RECORDS =>

/-! ### Decoding: RSVD (24 bits) then OPCODE (8 bits), from R80 and R81 -/

theorem test_decode_build : decodeWord (0b000000000000000000000000#24 ++ 0b00000001#8) = .ok .build := by decide
theorem test_decode_gencodes : decodeWord (0b000000000000000000000000#24 ++ 0b00000010#8) = .ok .gencodes := by decide
theorem test_decode_serialize : decodeWord (0b000000000000000000000000#24 ++ 0b00000011#8) = .ok .serialize := by decide
theorem test_decode_deserialize : decodeWord (0b000000000000000000000000#24 ++ 0b00000100#8) = .ok .deserialize := by decide
theorem test_decode_encode : decodeWord (0b000000000000000000000000#24 ++ 0b00000101#8) = .ok .encode := by decide
theorem test_decode_decode : decodeWord (0b000000000000000000000000#24 ++ 0b00000110#8) = .ok .decode := by decide
theorem test_decode_softReset : decodeWord (0b000000000000000000000000#24 ++ 0b00001111#8) = .ok .softReset := by decide
-- V-L7.
theorem test_illegal_words :
    [0x00000000#32, 0x00000007#32, 0x0000000E#32, 0x00000010#32, 0x000000FF#32].all (fun w =>
      decodeWord w = .reject .undefinedOpcode) = true := by decide
theorem test_illegal_high_bit : decodeWord 0x80000001#32 = .reject .reservedBitsSet := by decide
theorem test_table_words : decodeTableWord 32 0x01 = some .build ∧ decodeTableWord 32 0x0F = some .softReset ∧
    decodeTableWord 32 0x10F = none := by decide

/-! ### States -/

/-- The next state meets a check. -/
def ends (o : Host.Outcome State Fault Refusal) (p : State → Bool) : Bool :=
  match o with
  | .next t => p t
  | .fault _ => false
  | .refused _ => false

theorem of_ends {o : Host.Outcome State Fault Refusal} {p : State → Bool} (h : ends o p = true) :
    ∃ t, o = .next t ∧ p t = true := by
  cases o with
  | next t => exact ⟨t, rfl, h⟩
  | fault _ => cases h
  | refused _ => cases h

/-- Bytes stored from an address on. -/
def stored (a : Nat) (l : List Byte) : List Host.Cell := memFill [] a (fun k => l.getD k 0) l.length

/-- The arena of V-B1. -/
def arenaAB : Vector Node 511 :=
  setNode (setNode (setNode blankArena 0 (Node.leaf 0x61 5)) 1 (Node.leaf 0x62 3)) 2 (Node.internal 0 1 8)

/-- V-B1's tree is held. -/
def heldAB : State := { State.reset with treeState := .valid, root := 2, nodeCount := 3, arena := arenaAB }

/-- V-G1's codes are held as well. -/
def codedAB : State :=
  { heldAB with ctValid := true, code := setCode (setCode noCodes 0x61 [false]) 0x62 [true] }

/-- A one-leaf tree (W5) is held. -/
def heldLeaf : State :=
  { State.reset with treeState := .valid, nodeCount := 1, arena := setNode blankArena 0 (Node.leaf 0x41 3) }
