-- ==== Sys2Proof/Machine/Operands.lean ====
section
/-! DEFINITION. Reading the parameter bytes of commands and writing the numbers that stand for every name (R157, Table
10.3): wire numbers, lane codes, domains, ports, states, causes, and multi-byte fields. -/

namespace Sys2Proof.Machine

/-! ### Multi-byte fields: most significant byte first (section 0.7) -/

def byteOf (n : Nat) : Byte := .ofNat 8 n

def bytes2 (n : Nat) : List Byte := [byteOf (n / 256), byteOf n]

def bytes3 (n : Nat) : List Byte := [byteOf (n / 65536), byteOf (n / 256), byteOf n]

def bytes4 (n : Nat) : List Byte := [byteOf (n / 16777216), byteOf (n / 65536), byteOf (n / 256), byteOf n]

def nat2 (hi lo : Byte) : Nat := 256 * hi.toNat + lo.toNat

/-- A sample from its three bytes, most significant first (R163). -/
def sampleOf (a b c : Byte) : Sample := .ofNat 24 (65536 * a.toNat + 256 * b.toNat + c.toNat)

/-- A sample as three bytes (R163). -/
def sampleBytes (x : Sample) : List Byte := bytes3 x.toNat

/-- The samples a run of bytes carries, three bytes each. -/
def samplesOf : List Byte → List Sample
  | a :: b :: c :: rest => sampleOf a b c :: samplesOf rest
  | _ => []

def flagByte (b : Bool) : Byte := if b then 1#8 else 0#8

/-! ### Endpoints (Table 0.3) -/

/-- The index `n mod 4`. -/
def Idx.ofMod (n : Nat) : Idx :=
  match n % 4 with
  | 0 => .i0 | 1 => .i1 | 2 => .i2 | _ => .i3

/-- The channel number of a slot of a lane: 4 × lane + slot (R86). -/
def channelNo (lane slot : Idx) : Nat := 4 * lane.toNat + slot.toNat

def Source.wire : Source → Nat
  | .input l k => channelNo l k
  | .storeOut n => 36 + n.toNat

def Sink.wire : Sink → Nat
  | .output l k => 16 + channelNo l k
  | .storeIn n => 32 + n.toNat

def Endpoint.wire : Endpoint → Nat
  | .source e => Source.wire e
  | .sink t => Sink.wire t

/-- The endpoint a wire number names; none above 39. -/
def endpoint? (n : Nat) : Option Endpoint :=
  if n < 16 then some (.source (.input (Idx.ofMod (n / 4)) (Idx.ofMod n)))
  else if n < 32 then some (.sink (.output (Idx.ofMod ((n - 16) / 4)) (Idx.ofMod n)))
  else if n < 36 then some (.sink (.storeIn (Idx.ofMod n)))
  else if n < 40 then some (.source (.storeOut (Idx.ofMod n)))
  else none

/-- The forty endpoints in ascending order of wire number. -/
def allEndpoints : List Endpoint := (List.range 40).filterMap endpoint?

def allSources : List Source := allEndpoints.filterMap fun
  | .source e => some e
  | .sink _ => none

def allSinks : List Sink := allEndpoints.filterMap fun
  | .sink t => some t
  | .source _ => none

/-- Endpoint kinds: 0 input channel, 1 output channel, 2 store input, 3 store output. -/
def Endpoint.kind : Endpoint → Nat
  | .source (.input _ _) => 0
  | .sink (.output _ _) => 1
  | .sink (.storeIn _) => 2
  | .source (.storeOut _) => 3

/-! ### Lanes, domains, rates, ports -/

/-- 0x40 to 0x43 for IL0 to IL3, 0x44 to 0x47 for OL0 to OL3. -/
def LaneId.code : LaneId → Nat
  | .input i => 0x40 + i.toNat
  | .output i => 0x44 + i.toNat

def lane? (b : Byte) : Option LaneId :=
  if 0x40 ≤ b.toNat ∧ b.toNat < 0x44 then some (.input (Idx.ofMod b.toNat))
  else if 0x44 ≤ b.toNat ∧ b.toNat < 0x48 then some (.output (Idx.ofMod b.toNat))
  else none

def Domain.code : Domain → Nat
  | .fa => 0 | .fb => 1 | .fx => 2

/-- 0xFF for no binding. -/
def bindingByte : Option Domain → Byte
  | some d => byteOf (Domain.code d)
  | none => 0xFF#8

def domain? (b : Byte) : Option Domain :=
  match b.toNat with
  | 0 => some .fa | 1 => some .fb | 2 => some .fx | _ => none

/-- A store number 0 to 3. -/
def store? (b : Byte) : Option Idx := Idx.ofNat? b.toNat

/-- Rate codes 1 to 5 (Table 0.5). -/
def Rate.code : Rate → Nat
  | .r32000 => 1 | .r44100 => 2 | .r48000 => 3 | .r88200 => 4 | .r96000 => 5

def Rate.ofCode? : Nat → Option Rate
  | 1 => some .r32000 | 2 => some .r44100 | 3 => some .r48000 | 4 => some .r88200 | 5 => some .r96000 | _ => none

/-- The rate code of FA or FB: 0 is OFF. -/
def rateCodeOf : Option Rate → Nat
  | some r => Rate.code r
  | none => 0

/-- Samples per second (Table 0.5). -/
def Rate.hz : Rate → Nat
  | .r32000 => 32000 | .r44100 => 44100 | .r48000 => 48000 | .r88200 => 88200 | .r96000 => 96000

def Port.code : Port → Nat
  | .hp0 => 0 | .hp1 => 1 | .hp2 => 2

def allPorts : List Port := [.hp0, .hp1, .hp2]

/-- 0xFF for NONE. -/
def ownerByte : Option Port → Byte
  | some p => byteOf (Port.code p)
  | none => 0xFF#8

/-- An owner value as LIST_ROUTES takes it: a port, or NONE. -/
def owner? (b : Byte) : Option (Option Port) :=
  match b.toNat with
  | 0 => some (some .hp0) | 1 => some (some .hp1) | 2 => some (some .hp2) | 255 => some none | _ => none

/-- 1 yes, 0 no. -/
def yesNo? (b : Byte) : Option Bool :=
  match b.toNat with
  | 0 => some false | 1 => some true | _ => none

/-! ### State and cause codes (Table 10.3) -/

def RouteState.code : RouteState → Nat
  | .waiting _ => 1 | .armed => 2 | .rampUp => 3 | .live => 4 | .rampDown _ => 5 | .suspended _ => 6

def DomainState.code : DomainState → Nat
  | .off => 0 | .seeking => 1 | .locking => 2 | .locked => 3 | .holdover => 4

def LaneState.code : LaneState → Nat
  | .disabled => 0 | .seeking => 1 | .running => 2 | .fault => 3

def ReleaseCause.code : ReleaseCause → Nat
  | .disconnected => 1 | .preempted => 2 | .waitTimeout => 3 | .endpointDisabled => 4

def SuspendCause.code : SuspendCause → Nat
  | .domainDown => 5 | .sourceDown => 6

/-- A pending outcome as the cause it will give. -/
def Pending.code : Pending → Nat
  | .disconnected => 1 | .preempted => 2

def Result.code : Result → Nat
  | .ok => 0x00 | .frameError => 0x01 | .unknownCommand => 0x02 | .badLength => 0x03 | .noSession => 0x04
  | .sessionOpen => 0x05 | .badArgument => 0x06 | .noSuchEndpoint => 0x07 | .notASource => 0x08 | .notASink => 0x09
  | .laneDisabled => 0x0A | .laneInUse => 0x0B | .domainMismatch => 0x0C | .domainBusy => 0x0D | .loop => 0x0E
  | .tableFull => 0x0F | .quotaExceeded => 0x10 | .queueFull => 0x11 | .sinkBusy => 0x12 | .noSuchRoute => 0x13
  | .notOwner => 0x14 | .notOrphan => 0x15 | .badState => 0x16 | .storeBusy => 0x17 | .storeUnconfigured => 0x18
  | .noMemory => 0x19

/-! ### Time: milliseconds on the wire, periods of XREF inside (R43, R76, R155) -/

/-- Periods in one millisecond of the 24.576 MHz clock at the pin XREF (R155, Table 9.3), which times the waits and the holdover
(R43, R76). -/
def xrefPerMs : Nat := 24576

def msToXref (ms : Nat) : Nat := ms * xrefPerMs

/-- Whole milliseconds, rounded up. -/
def xrefToMs (n : Nat) : Nat := (n + (xrefPerMs - 1)) / xrefPerMs

/-! ### Tags (R87, R89) -/

def Tag.bytes (t : Tag) : List Byte := t.toList

/-- Up to four characters, completed with spaces at the end (R89). -/
def padTag (chars : List Byte) : Tag :=
  let at4 := fun i => chars.getD i 0x20#8
  ⟨at4 0, at4 1, at4 2, at4 3⟩

/-- Every character is from 0x20 to 0x7E (R87). -/
def tagPrintable (t : Tag) : Bool := t.toList.all fun b => decide (0x20 ≤ b.toNat) && decide (b.toNat ≤ 0x7E)

/-! ### The parameters of CONNECT (R5, Table 10.6) -/

/-- The parameter bytes of a CONNECT, and the domain byte when its length is 9 (R156). -/
structure ConnectBytes where
  source   : Byte
  sink     : Byte
  priority : Byte
  flags    : Byte
  target   : Byte
  rampRate : Byte
  timeout  : Nat
  domain   : Option Byte
  deriving DecidableEq, Repr

def connectBytes? : List Byte → Option ConnectBytes
  | [a, b, c, d, e, f, g, h] => some ⟨a, b, c, d, e, f, nat2 g h, none⟩
  | [a, b, c, d, e, f, g, h, i] => some ⟨a, b, c, d, e, f, nat2 g h, some i⟩
  | _ => none

end Sys2Proof.Machine
end

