-- ==== Sys2Proof/Machine/Ops.lean ====
section
/-! DEFINITION. The named operations over the records: looking a record up, changing it, appending events to the queues,
and the operations several commands share (claiming and freeing a sink, releasing, requeueing, suspending a route,
sending and taking the reports between blocks). -/

namespace Sys2Proof.Machine

/-! ### Limits (Table 0.6) -/

def maxRoutes : Nat := 48
def maxOwned : Nat := 24
def maxWaiters : Nat := 4
def maxEntries : Nat := 32
def maxBlocks : Nat := 64
def blockSamples : Nat := 256

/-! ### Records by name -/

def Bank.atSource (b : Bank α) : Source → α
  | .input l k => (b.chan.get l).get k
  | .storeOut n => b.store.get n

def Bank.setSource (b : Bank α) (e : Source) (a : α) : Bank α :=
  match e with
  | .input l k => { b with chan := b.chan.set l ((b.chan.get l).set k a) }
  | .storeOut n => { b with store := b.store.set n a }

def Bank.atSink (b : Bank α) : Sink → α
  | .output l k => (b.chan.get l).get k
  | .storeIn n => b.store.get n

def Bank.setSink (b : Bank α) (t : Sink) (a : α) : Bank α :=
  match t with
  | .output l k => { b with chan := b.chan.set l ((b.chan.get l).set k a) }
  | .storeIn n => { b with store := b.store.set n a }

namespace State

def port (s : State) (p : Port) : PortUnit := s.ports.get p

def setPort (s : State) (p : Port) (u : PortUnit) : State := { s with ports := s.ports.set p u }

def session (s : State) (p : Port) : Session := s.sessions.get p

def setSession (s : State) (p : Port) (x : Session) : State := { s with sessions := s.sessions.set p x }

def queue (s : State) (p : Port) : EventQueue := s.queues.get p

def setQueue (s : State) (p : Port) (q : EventQueue) : State := { s with queues := s.queues.set p q }

def claim (s : State) (t : Sink) : List Nat := Bank.atSink s.claims t

def setClaim (s : State) (t : Sink) (ids : List Nat) : State := { s with claims := Bank.setSink s.claims t ids }

def sourceEntry (s : State) (e : Source) : SourceEntry := Bank.atSource s.sources e

def setSourceEntry (s : State) (e : Source) (x : SourceEntry) : State :=
  { s with sources := Bank.setSource s.sources e x }

def sinkEntry (s : State) (t : Sink) : SinkEntry := Bank.atSink s.sinks t

def setSinkEntry (s : State) (t : Sink) (x : SinkEntry) : State := { s with sinks := Bank.setSink s.sinks t x }

def store (s : State) (n : Idx) : Store := s.stores.get n

def setStore (s : State) (n : Idx) (x : Store) : State := { s with stores := s.stores.set n x }
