-- ==== Sys2Proof/Machine/Stores.lean ====
section
/-! DEFINITION. Sample stores (chapter 6): the ring, the service at a boundary, CONFIGURE_STORE, the host transfers and
QUERY_STORE. -/

namespace Sys2Proof.Machine

/-! ### The ring (R104) -/

/-- The cell after `pos`; after the last cell comes cell 0. -/
def nextCell (st : Store) (pos : Nat) : Nat := if pos + 1 < st.samples then pos + 1 else 0

/-- The sample is put at the tail. -/
def acceptSample (st : Store) (x : Sample) : Store :=
  { st with ring := st.ring ++ [x], writePos := nextCell st st.writePos, accepted := st.accepted + 1 }

/-- The head sample leaves; nothing happens to an empty ring. -/
def dropHead (st : Store) : Store :=
  match st.ring with
  | [] => st
  | _ :: xs => { st with ring := xs, readPos := nextCell st st.readPos }

/-- The head sample is handed out and counted, when there is one. -/
def deliverSample (st : Store) : Option (Sample × Store) :=
  match st.ring with
  | [] => none
  | x :: _ => some (x, { dropHead st with delivered := st.delivered + 1 })

/-- The head sample is dropped and counted as discarded. -/
def discardSample (st : Store) : Store :=
  match st.ring with
  | [] => st
  | _ :: _ => { dropHead st with discarded := st.discarded + 1 }

/-! ### Service at a frame boundary (R108 to R111) -/

/-- One sample is delivered to the reading routes; an empty ring counts an underrun and starts an episode (R108, R109).
The events, the source sample and the store. -/
def readSide (n : Idx) (st : Store) : Store × Sample × List Event :=
  match deliverSample st with
  | some (x, st') => (endOverrun st', x, [])
  | none =>
    ({ st with underruns := if st.underruns < 65535 then st.underruns + 1 else st.underruns, underrunEp := true },
      0#24, if st.underrunEp then [] else [.storeUnderrun n 0])

/-- A sample offered by a frame write (R110); a full ring acts by the overrun policy and starts an episode (R111). -/
def writeSide (n : Idx) (x : Sample) (st : Store) : Store × List Event :=
  if st.fill < st.samples then (endUnderrun (acceptSample st x), [])
  else
    let st' :=
      if st.keepNew then acceptSample (discardSample st) x else { st with rejected := st.rejected + 1 }
    ({ st' with overrunEp := true }, if st.overrunEp then [] else [.storeOverrun n st'.fill])

/-- The write side with the update of the marks that ends it (R110, R112). -/
def writeAndMark (n : Idx) (offered : Option Sample) (st : Store) : Store × List Event :=
  let w := match offered with
    | some x => writeSide n x st
    | none => (st, [])
  let m := updateMarks n w.1
  (m.1, w.2 ++ m.2)

/-- A store event is for every open port (R113). -/
def storeEmits (evs : List Event) : List Emit := evs.map fun ev => { aud := .everyOpen, ev := ev }

/-! ### CONFIGURE_STORE (R105, R106) -/

/-- The capacities of the stores other than `n` (R105). -/
def State.otherBlocks (s : State) (n : Idx) : Nat :=
  ((Idx.all.filter (· != n)).map fun m => (s.store m).capacity).sum

/-- The record an accepted CONFIGURE_STORE leaves (R106). -/
def configured (st : Store) (capacity : Nat) (keepNew : Bool) (low high : Nat) : Store :=
  { Store.reset with
    capacity := capacity
    keepNew := keepNew
    lowMark := if capacity = 0 then 0 else low
    highMark := if capacity = 0 then 0 else high
    binding := st.binding }

/-- R105, R106. -/
def configureStore (p : Port) (nb cap pol : Byte) (low high : Nat) (s : State) : Reply :=
  match store? nb, yesNo? pol with
  | some n, some keepNew =>
    if maxBlocks < cap.toNat then refuse .badArgument s
    else if s.routes.any fun r => usesStore r n then refuse .storeBusy s
    else if maxBlocks < s.otherBlocks n + cap.toNat then refuse .noMemory s
    else if cap.toNat ≠ 0 ∧ ¬(low < high ∧ high ≤ cap.toNat * blockSamples) then refuse .badArgument s
    else
      let st := configured (s.store n) cap.toNat keepNew low high
      let s1 := s.setStore n st
      accept s1 [{ aud := .everyOpenBut p, ev := .storeConfigured n cap.toNat }]
        ([nb, cap, pol] ++ bytes2 st.lowMark ++ bytes2 st.highMark ++ [byteOf s1.freeBlocks])
  | _, _ => refuse .badArgument s

def execConfigureStore (p : Port) (seq : Byte) (params : List Byte) (s : State) : Outcome :=
  let at_ := fun i => params.getD i 0#8
  hostCommand p seq params 7
    (fun s => configureStore p (at_ 0) (at_ 1) (at_ 2) (nat2 (at_ 3) (at_ 4)) (nat2 (at_ 5) (at_ 6)) s) s

/-! ### Host transfers (R114 to R116) -/

/-- Samples are accepted in the order given, up to the first that finds the ring full; how many were (R114). -/
def writeRun : List Sample → Store → Store × Nat
  | [], st => (st, 0)
  | x :: xs, st =>
    if st.fill < st.samples then
      let w := writeRun xs (acceptSample st x)
      (w.1, w.2 + 1)
    else (st, 0)

/-- Up to `k` samples leave the head, oldest first (R115). -/
def readRun : Nat → Store → Store × List Sample
  | 0, st => (st, [])
  | k + 1, st =>
    match deliverSample st with
    | none => (st, [])
    | some (x, st') =>
      let w := readRun k st'
      (w.1, x :: w.2)

/-- Every sample of the ring is discarded, oldest first (R116). -/
def flushRing : List Sample → Store → Store
  | [], st => st
  | _ :: xs, st => flushRing xs (discardSample st)

/-- STORE_WRITE (R114). -/
def storeWrite (nb count : Byte) (xs : List Sample) (s : State) : Reply :=
  match store? nb with
  | none => refuse .badArgument s
  | some n =>
    if count.toNat = 0 ∨ 80 < count.toNat then refuse .badArgument s
    else
      let st := s.store n
      if st.capacity = 0 then refuse .storeUnconfigured s
      else if s.sinkHeld (.storeIn n) then refuse .storeBusy s
      else
        let w := writeRun xs st
        let m := updateMarks n (endUnderrun w.1)
        accept (s.setStore n m.1) (storeEmits m.2) ([nb, byteOf w.2] ++ bytes2 m.1.fill)

/-- The length of a STORE_WRITE is 2 plus three times its count, and no more than a frame can carry (R156). -/
def storeWriteLength (params : List Byte) : Bool :=
  match params with
  | _ :: c :: rest => decide (rest.length = 3 * c.toNat) && decide (params.length ≤ 250)
  | _ => false

def execStoreWrite (p : Port) (seq : Byte) (params : List Byte) (s : State) : Outcome :=
  .next <| takeCommand p seq params (storeWriteLength params) true
    (fun s => storeWrite (params.getD 0 0#8) (params.getD 1 0#8) (samplesOf (params.drop 2)) s) s

/-- STORE_READ (R115). -/
def storeRead (nb count : Byte) (s : State) : Reply :=
  match store? nb with
  | none => refuse .badArgument s
  | some n =>
    if count.toNat = 0 ∨ 80 < count.toNat then refuse .badArgument s
    else
      let st := s.store n
      if st.capacity = 0 then refuse .storeUnconfigured s
      else if s.feedCount (.storeOut n) ≠ 0 then refuse .storeBusy s
      else
        let w := readRun count.toNat st
        let m := updateMarks n (endOverrun w.1)
        accept (s.setStore n m.1) (storeEmits m.2)
          ([nb, count, byteOf w.2.length] ++ bytes2 m.1.fill ++ bytes4 m.1.delivered.toNat ++ w.2.flatMap sampleBytes)

def execStoreRead (p : Port) (seq : Byte) (params : List Byte) (s : State) : Outcome :=
  hostCommand p seq params 2 (fun s => storeRead (params.getD 0 0#8) (params.getD 1 0#8) s) s

/-- FLUSH_STORE (R116). -/
def flushStore (nb : Byte) (s : State) : Reply :=
  match store? nb with
  | none => refuse .badArgument s
  | some n =>
    let st := s.store n
    if st.capacity = 0 then refuse .storeUnconfigured s
    else
      let m := updateMarks n (endOverrun (flushRing st.ring st))
      accept (s.setStore n m.1) (storeEmits m.2) ([nb] ++ bytes2 st.fill)

def execFlushStore (p : Port) (seq : Byte) (params : List Byte) (s : State) : Outcome :=
  hostCommand p seq params 1 (fun s => flushStore (params.getD 0 0#8) s) s

/-- QUERY_STORE (R117). -/
def queryStore (nb : Byte) (s : State) : Reply :=
  match store? nb with
  | none => refuse .badArgument s
  | some n => accept s [] (s.storeReport n)

def execQueryStore (p : Port) (seq : Byte) (params : List Byte) (s : State) : Outcome :=
  hostCommand p seq params 1 (fun s => queryStore (params.getD 0 0#8) s) s

end Sys2Proof.Machine
end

ACTION ITEM =>
Transcribe the lines above between the line holding "def heldLeaf : State" and the line holding "k => channelNo l k", inclusive, exactly as they stand and with nothing added.

RESULT BELOW =>
def heldLeaf : State :=
  { State.reset with treeState := .valid, nodeCount := 1, arena := setNode blankArena 0 (Node.leaf 0x41 3) }
-- ==== Sys2Proof/Machine/Operands.lean ====
section
/-! DEFINITION. Reading the parameter bytes of commands and writing the numbers that stand for every name (R157, Table
10.3): wire numbers, lane codes, domains, ports, states, causes, and multi-byte fields. -/

namespace Sys2Proof.Machine

/-! ### Multi-byte fields: most significant byte first (section 0.7) -/

def byteOf (n : Nat) : Byte := .ofNat 8 n

def bytes2 (n : Nat) : List Byte := [byteOf (n / 256), byteOf n]

def bytes3 (n : Nat) : List Byte := [byteOf (n / 65536), byteOf (n / 256), byteOf n]

def bytes4 (n : Nat) : List Byte := [byteOf (n / 16777216), byteOf (n / 65536), byteOf (n / 256), byteOf n]

def nat2 (hi lo : Byte) : Nat := 256 * hi.toNat + lo.toNat

/-- A sample from its three bytes, most significant first (R163). -/
def sampleOf (a b c : Byte) : Sample := .ofNat 24 (65536 * a.toNat + 256 * b.toNat + c.toNat)

/-- A sample as three bytes (R163). -/
def sampleBytes (x : Sample) : List Byte := bytes3 x.toNat

/-- The samples a run of bytes carries, three bytes each. -/
def samplesOf : List Byte → List Sample
  | a :: b :: c :: rest => sampleOf a b c :: samplesOf rest
  | _ => []

def flagByte (b : Bool) : Byte := if b then 1#8 else 0#8

/-! ### Endpoints (Table 0.3) -/

/-- The index `n mod 4`. -/
def Idx.ofMod (n : Nat) : Idx :=
  match n % 4 with
  | 0 => .i0 | 1 => .i1 | 2 => .i2 | _ => .i3

/-- The channel number of a slot of a lane: 4 × lane + slot (R86). -/
def channelNo (lane slot : Idx) : Nat := 4 * lane.toNat + slot.toNat

def Source.wire : Source → Nat
  | .input l k => channelNo l k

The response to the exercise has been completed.